### Given data:
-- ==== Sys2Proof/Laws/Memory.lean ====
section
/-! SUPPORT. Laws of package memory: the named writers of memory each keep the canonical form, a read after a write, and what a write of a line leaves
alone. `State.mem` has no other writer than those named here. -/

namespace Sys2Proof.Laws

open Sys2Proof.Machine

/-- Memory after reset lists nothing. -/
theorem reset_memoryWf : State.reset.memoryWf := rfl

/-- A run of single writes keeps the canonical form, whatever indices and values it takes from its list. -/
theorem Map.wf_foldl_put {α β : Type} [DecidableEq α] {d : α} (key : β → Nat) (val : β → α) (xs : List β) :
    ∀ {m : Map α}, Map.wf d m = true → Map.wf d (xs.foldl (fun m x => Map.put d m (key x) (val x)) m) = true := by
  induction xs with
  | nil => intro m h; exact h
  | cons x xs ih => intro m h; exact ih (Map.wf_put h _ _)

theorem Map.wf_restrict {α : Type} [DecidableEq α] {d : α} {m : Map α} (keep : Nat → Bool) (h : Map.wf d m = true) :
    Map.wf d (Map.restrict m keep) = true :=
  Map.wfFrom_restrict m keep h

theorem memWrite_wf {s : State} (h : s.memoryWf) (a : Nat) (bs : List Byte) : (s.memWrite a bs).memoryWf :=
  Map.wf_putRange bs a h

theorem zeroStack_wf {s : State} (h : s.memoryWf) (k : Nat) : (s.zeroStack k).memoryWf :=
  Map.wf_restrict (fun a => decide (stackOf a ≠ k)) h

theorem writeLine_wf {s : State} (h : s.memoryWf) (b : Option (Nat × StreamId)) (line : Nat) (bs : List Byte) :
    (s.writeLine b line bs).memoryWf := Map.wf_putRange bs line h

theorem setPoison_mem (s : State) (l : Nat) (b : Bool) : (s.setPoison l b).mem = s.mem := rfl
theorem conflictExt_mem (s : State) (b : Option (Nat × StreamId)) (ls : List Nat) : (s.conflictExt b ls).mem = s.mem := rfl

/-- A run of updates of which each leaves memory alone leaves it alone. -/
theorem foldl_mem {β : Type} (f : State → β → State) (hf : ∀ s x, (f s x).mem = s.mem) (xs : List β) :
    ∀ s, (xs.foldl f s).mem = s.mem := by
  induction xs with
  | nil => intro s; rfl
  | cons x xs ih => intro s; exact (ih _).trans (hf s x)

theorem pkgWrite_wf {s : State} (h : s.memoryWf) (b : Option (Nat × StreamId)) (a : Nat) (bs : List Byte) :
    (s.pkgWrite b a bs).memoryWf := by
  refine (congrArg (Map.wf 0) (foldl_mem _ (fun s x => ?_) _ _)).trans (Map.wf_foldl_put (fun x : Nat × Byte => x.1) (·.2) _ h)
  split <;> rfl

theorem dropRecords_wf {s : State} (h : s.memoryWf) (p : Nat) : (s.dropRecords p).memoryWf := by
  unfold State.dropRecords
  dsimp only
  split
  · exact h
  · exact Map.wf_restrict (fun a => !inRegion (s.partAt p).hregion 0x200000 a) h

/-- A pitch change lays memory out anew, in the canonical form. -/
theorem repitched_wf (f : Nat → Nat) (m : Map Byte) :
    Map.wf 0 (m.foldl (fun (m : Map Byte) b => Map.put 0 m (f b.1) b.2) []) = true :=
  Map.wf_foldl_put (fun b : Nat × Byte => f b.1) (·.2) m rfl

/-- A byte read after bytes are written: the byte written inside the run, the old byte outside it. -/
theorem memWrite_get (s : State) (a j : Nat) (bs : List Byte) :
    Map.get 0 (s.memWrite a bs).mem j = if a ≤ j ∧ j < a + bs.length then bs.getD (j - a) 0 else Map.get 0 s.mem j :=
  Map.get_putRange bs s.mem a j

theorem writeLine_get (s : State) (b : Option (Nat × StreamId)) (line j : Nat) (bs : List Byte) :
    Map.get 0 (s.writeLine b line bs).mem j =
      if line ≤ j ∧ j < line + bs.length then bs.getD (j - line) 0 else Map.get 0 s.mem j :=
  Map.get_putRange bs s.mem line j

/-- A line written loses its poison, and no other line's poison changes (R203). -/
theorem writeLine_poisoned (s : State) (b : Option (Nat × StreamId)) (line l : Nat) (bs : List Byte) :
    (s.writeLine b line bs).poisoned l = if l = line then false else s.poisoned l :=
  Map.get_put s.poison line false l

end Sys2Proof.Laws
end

--

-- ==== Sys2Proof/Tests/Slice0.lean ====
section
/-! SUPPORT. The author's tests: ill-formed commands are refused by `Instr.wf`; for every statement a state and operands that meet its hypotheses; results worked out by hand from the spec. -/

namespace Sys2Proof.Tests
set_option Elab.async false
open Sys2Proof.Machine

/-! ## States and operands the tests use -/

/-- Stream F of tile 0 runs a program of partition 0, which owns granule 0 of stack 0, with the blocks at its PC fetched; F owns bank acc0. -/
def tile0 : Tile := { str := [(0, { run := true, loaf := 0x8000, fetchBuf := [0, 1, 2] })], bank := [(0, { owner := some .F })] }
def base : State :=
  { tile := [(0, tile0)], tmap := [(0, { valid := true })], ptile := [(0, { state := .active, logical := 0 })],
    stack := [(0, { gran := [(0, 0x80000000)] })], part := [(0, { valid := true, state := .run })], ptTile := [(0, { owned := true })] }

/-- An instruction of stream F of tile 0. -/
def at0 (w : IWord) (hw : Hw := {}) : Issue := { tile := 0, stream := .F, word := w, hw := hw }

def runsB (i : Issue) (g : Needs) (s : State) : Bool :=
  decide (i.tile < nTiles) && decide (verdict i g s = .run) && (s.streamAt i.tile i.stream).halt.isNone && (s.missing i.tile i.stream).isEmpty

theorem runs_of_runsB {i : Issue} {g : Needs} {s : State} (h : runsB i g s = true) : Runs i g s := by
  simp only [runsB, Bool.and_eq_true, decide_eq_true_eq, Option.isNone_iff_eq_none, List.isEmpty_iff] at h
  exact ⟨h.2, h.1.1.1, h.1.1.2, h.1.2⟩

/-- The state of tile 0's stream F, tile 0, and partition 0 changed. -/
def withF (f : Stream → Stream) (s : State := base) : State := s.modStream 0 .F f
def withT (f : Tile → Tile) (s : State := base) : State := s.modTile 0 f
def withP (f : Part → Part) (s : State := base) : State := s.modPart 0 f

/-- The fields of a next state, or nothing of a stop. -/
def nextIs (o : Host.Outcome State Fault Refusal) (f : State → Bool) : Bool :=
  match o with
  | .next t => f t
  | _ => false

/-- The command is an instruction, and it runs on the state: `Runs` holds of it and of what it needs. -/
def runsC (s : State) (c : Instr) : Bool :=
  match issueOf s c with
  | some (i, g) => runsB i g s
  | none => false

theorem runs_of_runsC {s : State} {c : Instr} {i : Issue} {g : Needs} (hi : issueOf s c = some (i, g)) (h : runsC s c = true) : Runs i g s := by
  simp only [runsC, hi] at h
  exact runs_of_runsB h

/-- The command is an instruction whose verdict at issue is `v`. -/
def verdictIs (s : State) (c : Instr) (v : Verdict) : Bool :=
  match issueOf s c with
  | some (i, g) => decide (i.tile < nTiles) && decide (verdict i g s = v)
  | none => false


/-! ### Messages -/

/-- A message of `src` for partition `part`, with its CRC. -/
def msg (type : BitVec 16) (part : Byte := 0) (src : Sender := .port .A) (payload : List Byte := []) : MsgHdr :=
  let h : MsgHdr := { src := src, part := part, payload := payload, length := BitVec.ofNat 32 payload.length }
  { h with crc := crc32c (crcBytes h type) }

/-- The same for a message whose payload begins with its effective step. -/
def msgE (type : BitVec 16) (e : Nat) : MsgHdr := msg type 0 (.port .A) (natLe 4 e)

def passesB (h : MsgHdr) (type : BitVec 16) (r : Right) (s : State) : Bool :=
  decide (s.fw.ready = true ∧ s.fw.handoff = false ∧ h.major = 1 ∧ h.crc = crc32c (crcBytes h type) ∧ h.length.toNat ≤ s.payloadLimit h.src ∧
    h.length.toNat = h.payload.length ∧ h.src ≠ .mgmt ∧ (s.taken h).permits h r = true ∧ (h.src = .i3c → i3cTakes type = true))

---

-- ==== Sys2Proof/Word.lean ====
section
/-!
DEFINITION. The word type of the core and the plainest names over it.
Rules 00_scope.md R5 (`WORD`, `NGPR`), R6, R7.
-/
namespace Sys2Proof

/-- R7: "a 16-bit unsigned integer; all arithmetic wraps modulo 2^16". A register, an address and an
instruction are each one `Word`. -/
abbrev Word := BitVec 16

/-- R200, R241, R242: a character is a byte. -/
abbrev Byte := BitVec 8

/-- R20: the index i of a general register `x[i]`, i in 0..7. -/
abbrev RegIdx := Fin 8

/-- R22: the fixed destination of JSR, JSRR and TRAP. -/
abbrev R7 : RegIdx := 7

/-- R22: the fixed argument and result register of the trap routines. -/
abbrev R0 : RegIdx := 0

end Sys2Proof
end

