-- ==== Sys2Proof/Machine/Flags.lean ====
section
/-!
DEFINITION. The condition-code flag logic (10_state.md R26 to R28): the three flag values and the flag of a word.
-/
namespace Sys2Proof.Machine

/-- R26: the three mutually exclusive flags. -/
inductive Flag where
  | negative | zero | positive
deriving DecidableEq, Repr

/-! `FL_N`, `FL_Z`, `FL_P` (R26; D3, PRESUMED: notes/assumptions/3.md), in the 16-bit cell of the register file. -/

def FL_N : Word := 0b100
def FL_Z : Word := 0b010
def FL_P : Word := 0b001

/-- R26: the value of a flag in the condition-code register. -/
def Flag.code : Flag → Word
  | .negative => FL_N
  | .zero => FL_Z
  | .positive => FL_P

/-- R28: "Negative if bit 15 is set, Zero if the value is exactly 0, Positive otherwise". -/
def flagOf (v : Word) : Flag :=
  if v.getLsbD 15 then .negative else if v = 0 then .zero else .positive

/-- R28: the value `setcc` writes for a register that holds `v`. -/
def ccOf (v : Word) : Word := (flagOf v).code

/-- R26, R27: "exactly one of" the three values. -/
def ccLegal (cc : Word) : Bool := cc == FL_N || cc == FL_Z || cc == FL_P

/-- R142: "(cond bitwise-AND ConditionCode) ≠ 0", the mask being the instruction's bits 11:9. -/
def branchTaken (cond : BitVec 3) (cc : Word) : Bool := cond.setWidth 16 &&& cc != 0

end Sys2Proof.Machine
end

### Problem description:
Only the lines above from the one with "named here. -/" through the one with "(Map.wf_put h _ _)" should be duplicated, character for character.

### Your solution:
alone. `State.mem` has no other writer than those named here. -/

namespace Sys2Proof.Laws

open Sys2Proof.Machine

/-- Memory after reset lists nothing. -/
theorem reset_memoryWf : State.reset.memoryWf := rfl

/-- A run of single writes keeps the canonical form, whatever indices and values it takes from its list. -/
theorem Map.wf_foldl_put {α β : Type} [DecidableEq α] {d : α} (key : β → Nat) (val : β → α) (xs : List β) :
    ∀ {m : Map α}, Map.wf d m = true → Map.wf d (xs.foldl (fun m x => Map.put d m (key x) (val x)) m) = true := by
  induction xs with
  | nil => intro m h; exact h
  | cons x xs ih => intro m h; exact ih (Map.wf_put h _ _)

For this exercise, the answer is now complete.